To Bring Light to Eternal Darkness

by scifipony


Enchantment

When I woke, I found myself on the grass.  I had... fainted.

I smelled strong tea before I opened my eyes, and found a stone bowl designed to be heated by horn filled with an oat porridge mixed with nuts and sliced hoof-sized red berries.  I looked up to see that an itty-bitty cyan mare tended to me—somepony had lent her one of the mages' robes to protect my High Desert sensibilities.  Her blonde mane kept falling across her eyes and I tried not to laugh.  I felt dizzy and woozy and a bit giddy.  She pushed her locks back repeatedly as she levitated me gently and set me reclining with my legs folded under me, the same way she reclined.  She levitated a tea cup and urged me to sip an astringent concoction that gave off a sharp scent of ephedra and other medicinal herbs.  I accepted that until I found the strength to levitate it on my own.

We didn't say much.

There wasn't much to say.  I didn't want to learn how a shameless Unicornian mare lived—lest I end up hating the restrictions of my own folk... more.  And I had good news to carry home!  I didn't want anything to get in the way of that.  The porridge was crunchy, milky, and sweetly fruity.  I learned a new word: strawberry.  I declined to be tested that afternoon.  I'd have gotten up and headed back into the mountains that very instant, but I was totally exhausted, if at least no longer woozy.

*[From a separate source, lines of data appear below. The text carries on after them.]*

-- ==== Sys2Proof/Certificates/Slice0/Obligations.lean ====
section
/-!
DEFINITION. The statements about the 2440 for the provers, in the order of OBLIGATIONS.json.
-/

open Sys2Proof Sys2Proof.Machine

/-! ### Commands and requests -/

/-- A step takes the command at the front of the queue and is that command's effect on the state with the
queue's rest. -/
def Obligations.StepExecutesTheFrontCommand : Prop :=
  ∀ (c : Instr) (rest : List Instr) (s : State),
    step (s.setPending (c :: rest)) = exec c (s.setPending rest)

/-- The model's choice (log entries 9 and 10): with no command waiting the block stays as it is, but that the
status-line writer makes its next answer where a prompt is still raised. No command faults,
none touches the queue, and a command is refused only as one that cannot arise or, where it takes a frame,
as one its handler cannot take now (log entries 1 and 2). -/
def Obligations.CommandsStopByNameAndKeepTheQueue : Prop :=
  (∀ s : State, s.pending = [] →
    step s = .next s.answerPrompt ∧ (s.writer.prompt = false → step s = .next s)) ∧
  ∀ (c : Instr) (s : State),
    (∀ f, exec c s ≠ .fault f) ∧
    (∀ t, exec c s = .next t → t.pending = s.pending) ∧
    (∀ r, exec c s = .refused r → r = if takesFrame c then .notAtHandler else .cannotArise)

/-- R162, R179: the frame a handler can take is the oldest complete one of its port, while the port is in service,
its last reply has been sent in full and no RESET waits. A request that a handler can take is taken: its frame
leaves the buffer, and a reply of its port is to be sent. -/
def Obligations.TakenRequestLeavesBufferAndIsAnswered : Prop :=
  (∀ (l : Link) (f : Frame) (s : State), s.takeable l = some f ↔
    s.stage ≠ .unpowered ∧ (l = .patron → s.ports.presence = true) ∧ s.ports.resetWait = none ∧
    (s.port l).replyOutstanding = false ∧ ∃ rest, (s.port l).frames = f :: rest) ∧
  ∀ (c : Instr) (l : Link) (k : RequestKind) (f : Frame) (s : State),
    requestOf c = some (l, k) → s.takeable l = some f → f.kind = kindCode k →
    ∃ t, exec c s = .next t ∧ (t.port l).frames = (s.port l).frames.tail ∧
      (t.port l).replyOutstanding = true

/-- R163: the checks of the screening. Check 1: a frame whose kind byte is none of the 20 request kinds is
refused UNKNOWN_KIND, whatever the stage. Checks 2 to 4, in their order, for every request row, with the code of
each kind (R165) and the payload lengths it allows (R164). That
UNKNOWN_KIND_REQUEST answers `notAtHandler` for a frame of a request kind is the model's own stop (log entry
2, DESIGN CHOICE). -/
def Obligations.ScreeningRefusesInItsOrder : Prop :=
  (∀ (l : Link) (f : Frame) (s : State), s.takeable l = some f →
    ((f.kind.toNat = 0 ∨ 20 < f.kind.toNat) →
      exec (.unknownKindRequest l) s = .next (s.turnedAway l f .unknownKind)) ∧
    (1 ≤ f.kind.toNat ∧ f.kind.toNat ≤ 20 →
      exec (.unknownKindRequest l) s = .refused .notAtHandler)) ∧
  ∀ (c : Instr) (l : Link) (k : RequestKind) (f : Frame) (s : State),
    requestOf c = some (l, k) → s.takeable l = some f → f.kind = kindCode k →
    let stationAlone := k = .set ∨ k = .paneSplit ∨ k = .paneMerge ∨ k = .faultClear ∨
      k = .recordCommit ∨ k = .moduleReset ∨ k = .reset
    let open_ := s.stage = .running ∨ (s.stage = .sweeping ∧ (k = .identify ∨ k = .status))
    (stationAlone ∧ l = .patron → exec c s = .next (s.turnedAway l f .notPermitted)) ∧
    (¬ (stationAlone ∧ l = .patron) → ¬ open_ → exec c s = .next (s.turnedAway l f .notReady)) ∧
    let allowed (n : Nat) : RequestKind → Prop := fun
      | .identify | .status | .paneList | .trimList | .recordCommit | .reset => n = 0
      | .get | .paneMerge | .faultList | .moduleReset => n = 1
      | .readImage | .paneSplit | .paneGrant => n = 2
      | .fillLines | .wearRead => n = 3
      | .set => n = 5
      | .show_ | .cancel => n = 0 ∨ n = 1
      | .faultClear => n = 0 ∨ n = 3
      | .writeCells => 3 ≤ n
    let code : RequestKind → Byte := fun
      | .identify => 0x01 | .status => 0x02 | .get => 0x03 | .set => 0x04 | .writeCells => 0x05
      | .fillLines => 0x06 | .show_ => 0x07 | .cancel => 0x08 | .readImage => 0x09 | .paneList => 0x0A
      | .paneSplit => 0x0B | .paneMerge => 0x0C | .paneGrant => 0x0D | .faultList => 0x0E
      | .faultClear => 0x0F | .trimList => 0x10 | .wearRead => 0x11 | .recordCommit => 0x12
      | .moduleReset => 0x13 | .reset => 0x14
    f.kind = code k ∧
    (¬ (stationAlone ∧ l = .patron) → open_ → ¬ allowed f.payload.length k →
      exec c s = .next (s.turnedAway l f .badLength)) ∧
    (¬ (stationAlone ∧ l = .patron) → open_ → allowed f.payload.length k → Takes s l k f)

/-- What an answer and a refusal do, and all they do (R158, R162, R163): the frame taken leaves the receive
buffer; the reply joins the transmit queue, or begins to be sent where nothing is in sending and nothing
waits; a refusal sets the link's last refusal reason. Nothing else in the 2440 changes. -/
def Obligations.AnswerTouchesOnlyItsPort : Prop :=
  ∀ (s : State) (l : Link) (f : Frame) (r : Reply) (why : Reason),
    let p := s.port l
    let after (q : Port) (m : Message) : Port :=
      if q.sending.isNone ∧ q.queue = [] then { q with sending := some (messageFrame m) }
      else { q with queue := q.queue ++ [m] }
    (p.sending = none → p.queue = []) →
    s.answered l f r =
        s.setPort l (after { p with frames := p.frames.tail } (.reply f.tag r)) ∧
    s.turnedAway l f why =
        s.setPort l { after { p with frames := p.frames.tail } (.reply f.tag (.refused f.kind why)) with
          lastRefusal := why } ∧
    (∀ k q, k ≠ l → (s.setPort l q).port k = s.port k) ∧
    (∀ q, (s.setPort l q).ports.presence = s.ports.presence ∧
      (s.setPort l q).ports.resetWait = s.ports.resetWait ∧
      s.setPort l q = s.setPorts (s.setPort l q).ports)

/-! ### Requests that only read -/

/-- IDENTIFY, PANE_LIST and TRIM_LIST answer with the state as it stands and do nothing else (R33, R145,
R169). The payload of every reply and notice, byte by byte, with the codes of its fields (R169, R175, R181); the
kind byte and the tag of every message, the check value over length, kind, tag and payload, and the bytes of a
frame (R156, R157, R163, R165). -/
def Obligations.ReadRepliesAndMessageLayouts : Prop :=
  (∀ (l : Link) (f : Frame) (s : State),
    (Takes s l .identify f →
      exec (.identify l) s =
        .next (s.answered l f (.identify s.modules.present s.store.recordState))) ∧
    (Takes s l .paneList f → exec (.paneList l) s = .next (s.answered l f (.panes s.panes))) ∧
    (Takes s l .trimList f → exec (.trimList l) s = .next (s.answered l f (.trims s.health.trims))) ∧
    (∀ (mask : Table Bool 8) (rs : RecordState), ∃ m : Byte,
      (∀ i : Fin 8, m.getLsbD i.val = mask.get i) ∧
      replyPayload (.identify mask rs) =
        [0x43, 0x61, 0x72, 0x6E, 0x65, 0x6C, 0x6F, 0x77] ++ [0x57, 0x61, 0x6C, 0x76, 0x69, 0x6B] ++
        [0x32, 0x34, 0x34, 0x30] ++ [3, 24, 40, 8, m, if rs = .loaded then 0 else 1, 8, 64, 64, 8] ++
        [2, 0] ++ [2, 0])) ∧
  let one (n : Nat) : List Byte := [BitVec.ofNat 8 n]
  let two (n : Nat) : List Byte := [BitVec.ofNat 8 (n / 256), BitVec.ofNat 8 n]
  let four (n : Nat) : List Byte := [BitVec.ofNat 8 (n / 16777216), BitVec.ofNat 8 (n / 65536),
    BitVec.ofNat 8 (n / 256), BitVec.ofNat 8 n]
  let yes (b : Bool) : Nat := if b then 1 else 0
  let owner : Identity → Nat := fun
    | .station => 0 | .patron => 1 | .localWriter => 2
  let widthClass : WidthClass → Nat := fun
    | .short => 0 | .normal => 1 | .long => 2
  let engine : EngineState → Nat := fun
    | .idle => 0 | .sensing => 1 | .charging => 2 | .striking => 3 | .deferred => 4 | .held => 5
  let charger : ChargerState → Nat := fun
    | .off => 0 | .charging => 1 | .full => 2
  let modState : ModuleState → Nat := fun
    | .absent => 0 | .starting => 1 | .ready => 2 | .hot => 3 | .faulted => 4
  let outcome : CloseOutcome → Nat := fun
    | .complete => 0 | .partialWork => 1 | .cancelled => 2 | .superseded => 3
  let fault : FaultKind → Nat := fun
    | .stuckRaised => 0 | .stuckLowered => 1
  let touch : TouchEvent → Nat := fun
    | .touched => 0 | .released => 1
  let reason : Reason → Nat := fun
    | .noReason => 0 | .unknownKind => 1 | .badLength => 2 | .outOfRange => 3 | .notPermitted => 4
    | .busy => 5 | .notReady => 6 | .panesFull => 7 | .panesMismatch => 8
  let replies (r : Reply) (bytes : List Byte) : Prop := replyPayload r = bytes
  let notices (n : Notice) (bytes : List Byte) : Prop := noticePayload n = bytes
  (∀ r : StatusReport, ∃ flags : Byte,
    replies (.status r) (one (yes r.accepting) ++ one (engine r.engine) ++ one (yes r.refreshOpen) ++
      two r.generation.toNat ++ one r.queueLength ++ one r.staleZones ++ two r.q ++ two r.v ++
      one (charger r.charger) ++ r.modules.cells.flatMap (fun m => one (modState m)) ++
      one r.faultEntries ++ one (reason r.lastRefusal) ++ [flags]) ∧
    flags.getLsbD 0 = r.flags.driveLimit ∧ flags.getLsbD 1 = r.flags.linkError ∧
    flags.getLsbD 2 = r.flags.noticesLost ∧ flags.getLsbD 3 = r.flags.faultmapFull ∧
    ∀ i, 4 ≤ i → flags.getLsbD i = false) ∧
  (∀ id v, replies (.settingValue id v) (one id ++ four v) ∧
    replies (.settingStored id v) (one id ++ four v)) ∧
  (∀ id t, replies (.settingTable id t) (one id ++ t.cells.flatMap (fun c => one (widthClass c)))) ∧
  (∀ w k, replies (.cellsWritten w k) (two w ++ two k) ∧ replies (.linesFilled w k) (two w ++ two k)) ∧
  (∀ g a b, replies (.shown g a b) (two g.toNat ++ one a ++ one b) ∧
    replies (.cancelled g a b) (two g.toNat ++ one a ++ one b)) ∧
  (∀ code ln c, replies (.image code ln c) (one code ++ one ln.val ++ c.cells)) ∧
  (∀ t, replies (.panes t) (one t.length ++ t.flatMap fun p =>
    one p.id.val ++ one p.first.val ++ one p.last.val ++ one (owner p.owner))) ∧
  (∀ id ln o, replies (.paneSplit id) (one id.val) ∧
    replies (.paneMerged id ln) (one id.val ++ one ln.val) ∧
    replies (.paneGranted id o) (one id.val ++ one (owner o))) ∧
  (∀ n start es, replies (.faults n start es) (one n ++ one start ++ es.flatMap fun e =>
    one e.line.val ++ one e.cell.val ++ one (e.dot.val + 1) ++ one (fault e.kind) ++
      two e.generation.toNat)) ∧
  (∀ a b, replies (.faultsCleared a b) (one a ++ one b)) ∧
  (∀ t, replies (.trims t) (t.cells.map (BitVec.ofInt 8))) ∧
  (∀ first cs, replies (.wear first cs) (two first ++ one cs.length ++ cs.flatMap four)) ∧
  (∀ m x, replies (.moduleReset m x) (one m.val ++ one (modState x))) ∧
  replies .recordCommit [] ∧ replies .reset [] ∧
  (∀ k why, replies (.refused k why) ([k] ++ one (reason why))) ∧
  (∀ r : CloseReport, notices (.refreshClosed r) (two r.generation.toNat ++ one (outcome r.outcome) ++
    two (min r.linesDone 65535) ++ one r.staleZones ++ one r.unsettled ++ one r.unavailable ++
    two (min r.newFaults 65535) ++ two (min r.clampCount 65535))) ∧
  (∀ ln c d k, notices (.faultRecorded ln c d k)
    (one ln.val ++ one c.val ++ one (d.val + 1) ++ one (fault k))) ∧
  (∀ m x, notices (.moduleChanged m x) (one m.val ++ one (modState x))) ∧
  (∀ z e, notices (.touch z e) (one z.val ++ one (touch e))) ∧
  notices .recordWritten [] ∧
  let replyKinds : Reply → Byte := fun
    | .identify _ _ => 0x81 | .status _ => 0x82 | .settingValue _ _ => 0x83 | .settingTable _ _ => 0x83
    | .settingStored _ _ => 0x84 | .cellsWritten _ _ => 0x85 | .linesFilled _ _ => 0x86
    | .shown _ _ _ => 0x87 | .cancelled _ _ _ => 0x88 | .image _ _ _ => 0x89 | .panes _ => 0x8A
    | .paneSplit _ => 0x8B | .paneMerged _ _ => 0x8C | .paneGranted _ _ => 0x8D | .faults _ _ _ => 0x8E
    | .faultsCleared _ _ => 0x8F | .trims _ => 0x90 | .wear _ _ => 0x91 | .recordCommit => 0x92
    | .moduleReset _ _ => 0x93 | .reset => 0x94 | .refused _ _ => 0xFF
  let noticeKinds : Notice → Byte := fun
    | .refreshClosed _ => 0x40 | .faultRecorded _ _ _ _ => 0x41 | .moduleChanged _ _ => 0x42
    | .touch _ _ => 0x43 | .recordWritten => 0x44
  let framed (m : Message) (kind tag : Byte) (payload : List Byte) : Prop :=
    messageFrame m =
      ⟨kind, tag, payload, crcOf (BitVec.ofNat 8 payload.length :: kind :: tag :: payload)⟩
  (∀ tag r, framed (.reply tag r) (replyKinds r) tag (replyPayload r)) ∧
  (∀ n, framed (.notice n) (noticeKinds n) 0 (noticePayload n)) ∧
  ∀ f : Frame, frameBytes f =
    [0xC3] ++ one f.payload.length ++ [f.kind, f.tag] ++ f.payload ++ two f.crc.toNat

I declined staying in one of their tents.  It made me nervous that ponies here associated by a totally different set of social rules; I did not know what was and wasn't proper for them, or if they knew what was proper for me.  With stallions wandering freely about, I'd never sleep comfortably.

I accepted a "boxed lunch" in a cute little black- and red-lacquered balsa crate (with a haystack inlay in golden oak wood) and a fine earthen jug of water, after the head mage politely and sternly insisted, and a simple blue fabric messenger bag to carry them in.  I found myself a sheltered shady spot in the trees on a hill above their encampment.  A cool breeze flowed up to where I lay as I settled, yawning widely.  Pink and yellow butterflies fluttered around clumps of dandelions and orange strawflowers that proved tasty and sweet.  The gentle hiss of the cool grass waving near my ears rapidly lulled me to sleep.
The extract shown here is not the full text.